*Aim of the exercise:* In the records below, begin at the line that has "k.status := rfl" and stop after the line that has "k.beat := rfl"; quote those lines verbatim and nothing more.

*** Opening Extracted entries ***

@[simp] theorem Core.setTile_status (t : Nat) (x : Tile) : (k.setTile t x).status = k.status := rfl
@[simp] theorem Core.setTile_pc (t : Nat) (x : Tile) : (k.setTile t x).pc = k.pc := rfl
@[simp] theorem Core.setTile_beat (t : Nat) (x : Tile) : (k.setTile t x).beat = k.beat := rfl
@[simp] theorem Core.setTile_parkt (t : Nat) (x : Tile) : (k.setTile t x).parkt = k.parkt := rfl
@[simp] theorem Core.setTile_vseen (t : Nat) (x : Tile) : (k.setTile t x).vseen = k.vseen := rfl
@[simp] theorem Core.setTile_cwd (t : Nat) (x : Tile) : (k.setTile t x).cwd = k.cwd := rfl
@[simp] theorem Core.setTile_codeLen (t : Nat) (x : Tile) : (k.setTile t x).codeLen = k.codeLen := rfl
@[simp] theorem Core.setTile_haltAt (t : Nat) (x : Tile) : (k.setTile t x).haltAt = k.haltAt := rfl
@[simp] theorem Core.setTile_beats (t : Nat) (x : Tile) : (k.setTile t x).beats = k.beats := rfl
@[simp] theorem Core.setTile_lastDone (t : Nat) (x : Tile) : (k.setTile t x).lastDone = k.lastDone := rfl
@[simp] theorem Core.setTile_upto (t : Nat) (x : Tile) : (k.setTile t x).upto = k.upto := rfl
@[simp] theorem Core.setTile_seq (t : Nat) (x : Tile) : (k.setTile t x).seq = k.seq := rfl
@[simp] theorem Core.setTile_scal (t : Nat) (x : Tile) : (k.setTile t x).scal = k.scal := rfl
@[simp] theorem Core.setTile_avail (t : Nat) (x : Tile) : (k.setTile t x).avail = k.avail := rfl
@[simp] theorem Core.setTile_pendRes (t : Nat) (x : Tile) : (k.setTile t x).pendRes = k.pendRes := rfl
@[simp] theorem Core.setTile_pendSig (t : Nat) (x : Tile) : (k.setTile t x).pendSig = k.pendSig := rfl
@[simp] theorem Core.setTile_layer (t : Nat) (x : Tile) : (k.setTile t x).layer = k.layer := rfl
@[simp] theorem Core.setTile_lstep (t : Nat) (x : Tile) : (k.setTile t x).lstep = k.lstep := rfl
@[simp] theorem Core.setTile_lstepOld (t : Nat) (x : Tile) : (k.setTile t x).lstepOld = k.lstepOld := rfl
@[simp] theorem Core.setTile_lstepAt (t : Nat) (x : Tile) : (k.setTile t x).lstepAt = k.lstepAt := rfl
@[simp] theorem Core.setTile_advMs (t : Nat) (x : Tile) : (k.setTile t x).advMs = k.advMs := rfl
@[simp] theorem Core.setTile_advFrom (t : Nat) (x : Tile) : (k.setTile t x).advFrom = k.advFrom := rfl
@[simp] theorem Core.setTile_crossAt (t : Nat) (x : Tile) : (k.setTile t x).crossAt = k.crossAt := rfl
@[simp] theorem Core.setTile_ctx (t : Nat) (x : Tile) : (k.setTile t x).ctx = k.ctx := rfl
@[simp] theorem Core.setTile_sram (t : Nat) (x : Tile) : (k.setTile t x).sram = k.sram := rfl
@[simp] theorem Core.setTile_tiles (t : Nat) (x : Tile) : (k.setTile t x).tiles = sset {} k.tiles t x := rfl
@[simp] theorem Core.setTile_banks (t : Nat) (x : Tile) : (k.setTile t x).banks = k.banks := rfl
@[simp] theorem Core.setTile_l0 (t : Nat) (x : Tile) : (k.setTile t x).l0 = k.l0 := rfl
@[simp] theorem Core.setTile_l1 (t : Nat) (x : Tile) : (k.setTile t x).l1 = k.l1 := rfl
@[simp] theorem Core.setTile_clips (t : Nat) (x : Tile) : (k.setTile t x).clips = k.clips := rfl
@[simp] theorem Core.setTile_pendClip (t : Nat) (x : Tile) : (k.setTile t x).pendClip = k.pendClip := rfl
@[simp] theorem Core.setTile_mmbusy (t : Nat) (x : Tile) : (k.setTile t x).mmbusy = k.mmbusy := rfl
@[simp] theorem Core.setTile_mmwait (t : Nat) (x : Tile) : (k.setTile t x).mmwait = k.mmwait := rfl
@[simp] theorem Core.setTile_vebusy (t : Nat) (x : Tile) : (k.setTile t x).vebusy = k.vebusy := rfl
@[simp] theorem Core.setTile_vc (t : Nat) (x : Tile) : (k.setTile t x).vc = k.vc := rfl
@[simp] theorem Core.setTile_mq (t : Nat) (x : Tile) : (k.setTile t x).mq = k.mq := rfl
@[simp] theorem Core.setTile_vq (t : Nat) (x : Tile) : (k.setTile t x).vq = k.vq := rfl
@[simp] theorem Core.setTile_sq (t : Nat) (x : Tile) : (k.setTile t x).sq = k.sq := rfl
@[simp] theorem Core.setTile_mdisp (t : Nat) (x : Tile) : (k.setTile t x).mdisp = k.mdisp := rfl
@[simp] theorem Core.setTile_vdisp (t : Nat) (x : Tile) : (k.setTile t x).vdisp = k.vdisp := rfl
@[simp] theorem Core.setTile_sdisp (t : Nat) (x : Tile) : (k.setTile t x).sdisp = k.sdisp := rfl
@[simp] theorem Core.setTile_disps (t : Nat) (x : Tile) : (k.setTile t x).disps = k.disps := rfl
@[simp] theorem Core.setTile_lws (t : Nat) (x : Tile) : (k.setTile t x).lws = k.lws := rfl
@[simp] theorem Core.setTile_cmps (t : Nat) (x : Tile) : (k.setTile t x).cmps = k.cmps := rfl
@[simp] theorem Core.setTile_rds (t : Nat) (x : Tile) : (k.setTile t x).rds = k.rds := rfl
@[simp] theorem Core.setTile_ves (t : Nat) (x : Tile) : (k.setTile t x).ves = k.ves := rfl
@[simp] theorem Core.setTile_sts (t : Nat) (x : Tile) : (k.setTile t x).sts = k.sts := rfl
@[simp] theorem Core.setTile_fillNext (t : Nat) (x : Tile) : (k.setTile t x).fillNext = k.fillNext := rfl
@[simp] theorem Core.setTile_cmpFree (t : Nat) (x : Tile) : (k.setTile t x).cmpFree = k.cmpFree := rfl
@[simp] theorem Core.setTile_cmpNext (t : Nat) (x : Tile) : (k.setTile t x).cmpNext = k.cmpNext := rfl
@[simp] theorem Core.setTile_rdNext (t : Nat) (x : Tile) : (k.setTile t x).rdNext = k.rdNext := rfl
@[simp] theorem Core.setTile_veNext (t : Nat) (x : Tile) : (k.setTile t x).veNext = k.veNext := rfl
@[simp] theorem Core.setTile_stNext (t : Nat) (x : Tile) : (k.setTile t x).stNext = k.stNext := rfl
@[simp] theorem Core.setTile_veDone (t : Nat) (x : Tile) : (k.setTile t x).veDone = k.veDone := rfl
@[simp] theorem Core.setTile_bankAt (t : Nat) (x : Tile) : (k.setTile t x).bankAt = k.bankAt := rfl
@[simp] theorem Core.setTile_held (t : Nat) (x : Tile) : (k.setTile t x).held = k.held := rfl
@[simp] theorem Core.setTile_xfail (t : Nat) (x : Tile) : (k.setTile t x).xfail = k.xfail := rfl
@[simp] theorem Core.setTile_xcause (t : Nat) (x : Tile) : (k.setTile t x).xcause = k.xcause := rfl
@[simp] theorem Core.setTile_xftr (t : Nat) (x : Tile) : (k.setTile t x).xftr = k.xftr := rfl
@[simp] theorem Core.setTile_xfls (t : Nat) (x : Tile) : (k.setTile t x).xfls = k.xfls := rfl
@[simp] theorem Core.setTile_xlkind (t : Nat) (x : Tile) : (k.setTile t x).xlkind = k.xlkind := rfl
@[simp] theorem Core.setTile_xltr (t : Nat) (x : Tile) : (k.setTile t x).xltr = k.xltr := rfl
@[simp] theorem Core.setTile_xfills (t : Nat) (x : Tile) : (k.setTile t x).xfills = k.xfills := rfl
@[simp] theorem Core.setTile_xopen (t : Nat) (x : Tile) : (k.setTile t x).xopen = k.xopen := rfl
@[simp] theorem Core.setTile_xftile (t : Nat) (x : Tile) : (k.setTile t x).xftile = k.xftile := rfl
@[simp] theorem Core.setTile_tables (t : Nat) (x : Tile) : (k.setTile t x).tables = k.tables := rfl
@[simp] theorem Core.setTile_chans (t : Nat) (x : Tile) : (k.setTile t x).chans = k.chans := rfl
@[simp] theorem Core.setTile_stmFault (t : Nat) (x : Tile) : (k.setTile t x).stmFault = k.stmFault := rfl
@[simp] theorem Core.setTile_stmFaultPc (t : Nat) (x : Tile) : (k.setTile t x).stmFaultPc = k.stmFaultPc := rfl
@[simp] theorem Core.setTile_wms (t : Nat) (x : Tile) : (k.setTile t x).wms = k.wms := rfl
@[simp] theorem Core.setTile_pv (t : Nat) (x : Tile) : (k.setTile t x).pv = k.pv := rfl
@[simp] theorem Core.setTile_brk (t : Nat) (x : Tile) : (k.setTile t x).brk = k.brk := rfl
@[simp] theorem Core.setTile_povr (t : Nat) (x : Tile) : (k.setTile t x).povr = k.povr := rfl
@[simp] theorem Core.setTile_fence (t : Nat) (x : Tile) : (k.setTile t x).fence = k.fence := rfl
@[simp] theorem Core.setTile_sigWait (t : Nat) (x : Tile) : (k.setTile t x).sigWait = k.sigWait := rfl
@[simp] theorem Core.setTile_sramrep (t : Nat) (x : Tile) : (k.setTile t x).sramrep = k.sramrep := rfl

*** Closing Extracted entries ***
*** Opening Extracted entries ***

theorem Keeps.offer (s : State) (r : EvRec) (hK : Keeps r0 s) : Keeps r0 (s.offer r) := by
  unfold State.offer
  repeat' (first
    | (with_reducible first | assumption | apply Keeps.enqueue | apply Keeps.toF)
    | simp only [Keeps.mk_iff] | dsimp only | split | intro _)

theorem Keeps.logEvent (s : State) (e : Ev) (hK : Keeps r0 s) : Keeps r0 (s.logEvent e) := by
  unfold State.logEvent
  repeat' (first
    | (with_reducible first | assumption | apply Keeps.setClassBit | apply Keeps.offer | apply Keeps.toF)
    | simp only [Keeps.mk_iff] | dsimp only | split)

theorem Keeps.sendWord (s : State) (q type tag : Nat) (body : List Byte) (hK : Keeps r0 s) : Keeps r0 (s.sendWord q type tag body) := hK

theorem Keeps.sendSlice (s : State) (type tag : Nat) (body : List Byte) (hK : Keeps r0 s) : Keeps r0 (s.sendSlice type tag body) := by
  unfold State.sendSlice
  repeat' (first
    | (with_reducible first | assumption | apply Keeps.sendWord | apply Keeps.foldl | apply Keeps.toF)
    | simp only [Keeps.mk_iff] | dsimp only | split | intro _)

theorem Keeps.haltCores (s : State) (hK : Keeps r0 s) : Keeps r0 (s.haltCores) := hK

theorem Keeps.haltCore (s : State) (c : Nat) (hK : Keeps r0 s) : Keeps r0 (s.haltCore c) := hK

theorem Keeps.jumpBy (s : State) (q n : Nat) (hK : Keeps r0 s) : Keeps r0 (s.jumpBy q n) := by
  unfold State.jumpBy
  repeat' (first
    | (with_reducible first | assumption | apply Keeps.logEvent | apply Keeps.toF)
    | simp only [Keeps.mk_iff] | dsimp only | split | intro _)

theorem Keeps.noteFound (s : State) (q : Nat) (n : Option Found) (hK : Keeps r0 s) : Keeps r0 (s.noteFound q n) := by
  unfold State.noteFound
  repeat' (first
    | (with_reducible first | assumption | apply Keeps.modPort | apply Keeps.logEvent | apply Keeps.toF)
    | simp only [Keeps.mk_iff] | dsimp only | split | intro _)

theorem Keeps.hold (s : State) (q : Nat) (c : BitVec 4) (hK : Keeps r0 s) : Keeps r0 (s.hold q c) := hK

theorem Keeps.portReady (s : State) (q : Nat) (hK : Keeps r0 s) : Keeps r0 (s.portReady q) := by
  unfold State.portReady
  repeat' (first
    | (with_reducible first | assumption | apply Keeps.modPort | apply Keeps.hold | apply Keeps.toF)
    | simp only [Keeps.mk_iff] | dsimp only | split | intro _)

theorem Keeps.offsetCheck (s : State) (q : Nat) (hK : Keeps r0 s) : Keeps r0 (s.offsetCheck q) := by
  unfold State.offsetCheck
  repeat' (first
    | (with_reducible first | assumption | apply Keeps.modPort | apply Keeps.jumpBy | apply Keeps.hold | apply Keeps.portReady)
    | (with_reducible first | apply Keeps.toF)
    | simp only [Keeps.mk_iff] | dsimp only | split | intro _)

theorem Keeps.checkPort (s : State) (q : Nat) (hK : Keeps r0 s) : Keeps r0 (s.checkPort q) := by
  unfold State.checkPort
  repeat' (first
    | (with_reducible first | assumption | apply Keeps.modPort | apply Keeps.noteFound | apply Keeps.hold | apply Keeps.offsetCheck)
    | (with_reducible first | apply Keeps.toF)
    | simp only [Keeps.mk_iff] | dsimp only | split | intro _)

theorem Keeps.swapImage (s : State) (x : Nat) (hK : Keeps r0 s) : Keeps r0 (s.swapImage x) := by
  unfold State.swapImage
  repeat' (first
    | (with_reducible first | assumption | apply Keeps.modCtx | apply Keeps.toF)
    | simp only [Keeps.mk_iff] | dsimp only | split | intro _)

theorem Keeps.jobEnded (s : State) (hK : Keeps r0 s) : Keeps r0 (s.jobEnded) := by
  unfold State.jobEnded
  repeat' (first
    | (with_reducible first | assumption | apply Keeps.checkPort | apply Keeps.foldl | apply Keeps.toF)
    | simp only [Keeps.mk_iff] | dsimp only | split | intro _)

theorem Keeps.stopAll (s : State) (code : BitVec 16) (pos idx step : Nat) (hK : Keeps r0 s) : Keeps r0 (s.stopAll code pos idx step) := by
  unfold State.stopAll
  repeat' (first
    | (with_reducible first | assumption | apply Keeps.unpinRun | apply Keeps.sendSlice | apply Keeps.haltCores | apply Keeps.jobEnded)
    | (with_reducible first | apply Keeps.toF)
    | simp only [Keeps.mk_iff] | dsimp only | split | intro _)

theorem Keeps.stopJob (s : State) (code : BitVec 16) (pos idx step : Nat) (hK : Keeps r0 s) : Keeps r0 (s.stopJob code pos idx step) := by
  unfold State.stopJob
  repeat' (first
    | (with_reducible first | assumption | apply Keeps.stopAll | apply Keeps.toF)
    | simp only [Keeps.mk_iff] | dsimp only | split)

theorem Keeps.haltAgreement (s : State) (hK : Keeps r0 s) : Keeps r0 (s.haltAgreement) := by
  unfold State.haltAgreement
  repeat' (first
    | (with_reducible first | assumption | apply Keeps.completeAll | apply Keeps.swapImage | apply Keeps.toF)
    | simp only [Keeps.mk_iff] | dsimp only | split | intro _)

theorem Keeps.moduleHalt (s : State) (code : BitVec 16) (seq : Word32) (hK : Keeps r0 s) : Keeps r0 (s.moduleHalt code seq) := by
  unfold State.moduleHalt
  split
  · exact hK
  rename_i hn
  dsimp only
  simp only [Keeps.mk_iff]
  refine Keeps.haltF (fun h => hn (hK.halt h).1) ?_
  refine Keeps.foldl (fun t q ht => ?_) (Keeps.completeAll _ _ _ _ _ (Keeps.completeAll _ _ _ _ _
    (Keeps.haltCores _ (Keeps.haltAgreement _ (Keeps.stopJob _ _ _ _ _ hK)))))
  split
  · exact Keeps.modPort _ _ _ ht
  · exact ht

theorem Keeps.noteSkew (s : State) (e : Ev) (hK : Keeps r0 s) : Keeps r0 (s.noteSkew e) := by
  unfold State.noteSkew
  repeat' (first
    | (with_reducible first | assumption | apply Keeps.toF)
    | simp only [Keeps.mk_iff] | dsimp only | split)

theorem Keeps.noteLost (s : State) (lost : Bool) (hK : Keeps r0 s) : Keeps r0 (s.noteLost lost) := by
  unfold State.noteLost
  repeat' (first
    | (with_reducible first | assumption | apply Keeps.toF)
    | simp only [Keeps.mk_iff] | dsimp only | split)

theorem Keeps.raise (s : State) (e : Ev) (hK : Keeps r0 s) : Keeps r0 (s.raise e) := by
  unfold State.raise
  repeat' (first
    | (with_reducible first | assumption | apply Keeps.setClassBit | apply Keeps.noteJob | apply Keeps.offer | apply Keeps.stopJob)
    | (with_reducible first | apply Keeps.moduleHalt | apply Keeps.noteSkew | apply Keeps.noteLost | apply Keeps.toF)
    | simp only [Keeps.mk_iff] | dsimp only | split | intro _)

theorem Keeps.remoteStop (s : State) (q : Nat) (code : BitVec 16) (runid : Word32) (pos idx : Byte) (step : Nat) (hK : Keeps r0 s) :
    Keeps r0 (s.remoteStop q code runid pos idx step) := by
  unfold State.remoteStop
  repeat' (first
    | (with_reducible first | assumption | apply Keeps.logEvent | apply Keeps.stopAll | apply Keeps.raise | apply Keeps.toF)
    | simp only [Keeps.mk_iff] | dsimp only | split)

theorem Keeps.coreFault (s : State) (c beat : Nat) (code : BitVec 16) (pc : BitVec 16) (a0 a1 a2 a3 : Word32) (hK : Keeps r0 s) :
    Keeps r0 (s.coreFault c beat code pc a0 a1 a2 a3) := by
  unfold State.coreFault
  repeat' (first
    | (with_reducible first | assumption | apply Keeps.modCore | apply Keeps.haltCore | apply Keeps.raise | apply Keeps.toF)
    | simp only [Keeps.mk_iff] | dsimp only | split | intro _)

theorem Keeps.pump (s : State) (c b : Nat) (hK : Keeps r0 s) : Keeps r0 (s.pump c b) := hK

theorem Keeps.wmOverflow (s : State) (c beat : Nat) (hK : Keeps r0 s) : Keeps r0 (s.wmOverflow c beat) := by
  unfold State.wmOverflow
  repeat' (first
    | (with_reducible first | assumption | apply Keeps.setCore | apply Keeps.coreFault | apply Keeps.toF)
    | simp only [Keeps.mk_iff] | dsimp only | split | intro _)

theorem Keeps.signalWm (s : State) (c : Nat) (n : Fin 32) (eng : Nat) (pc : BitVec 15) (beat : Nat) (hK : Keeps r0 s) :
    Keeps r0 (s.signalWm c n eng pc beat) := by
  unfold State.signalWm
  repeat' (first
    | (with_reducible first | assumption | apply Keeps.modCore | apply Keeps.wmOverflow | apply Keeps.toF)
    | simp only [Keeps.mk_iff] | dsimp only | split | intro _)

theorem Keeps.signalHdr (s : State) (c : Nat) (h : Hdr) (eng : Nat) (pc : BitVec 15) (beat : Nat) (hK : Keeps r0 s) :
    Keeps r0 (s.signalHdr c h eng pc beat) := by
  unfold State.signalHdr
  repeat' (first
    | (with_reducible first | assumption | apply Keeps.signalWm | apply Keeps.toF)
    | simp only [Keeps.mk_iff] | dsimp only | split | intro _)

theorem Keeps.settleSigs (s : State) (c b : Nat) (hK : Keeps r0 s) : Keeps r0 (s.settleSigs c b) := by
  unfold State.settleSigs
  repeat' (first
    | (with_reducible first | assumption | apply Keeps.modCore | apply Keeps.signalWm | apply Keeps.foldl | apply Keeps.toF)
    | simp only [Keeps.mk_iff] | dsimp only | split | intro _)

*** Closing Extracted entries ***

*Final answer:*
@[simp] theorem Core.setTile_status (t : Nat) (x : Tile) : (k.setTile t x).status = k.status := rfl
@[simp] theorem Core.setTile_pc (t : Nat) (x : Tile) : (k.setTile t x).pc = k.pc := rfl
@[simp] theorem Core.setTile_beat (t : Nat) (x : Tile) : (k.setTile t x).beat = k.beat := rfl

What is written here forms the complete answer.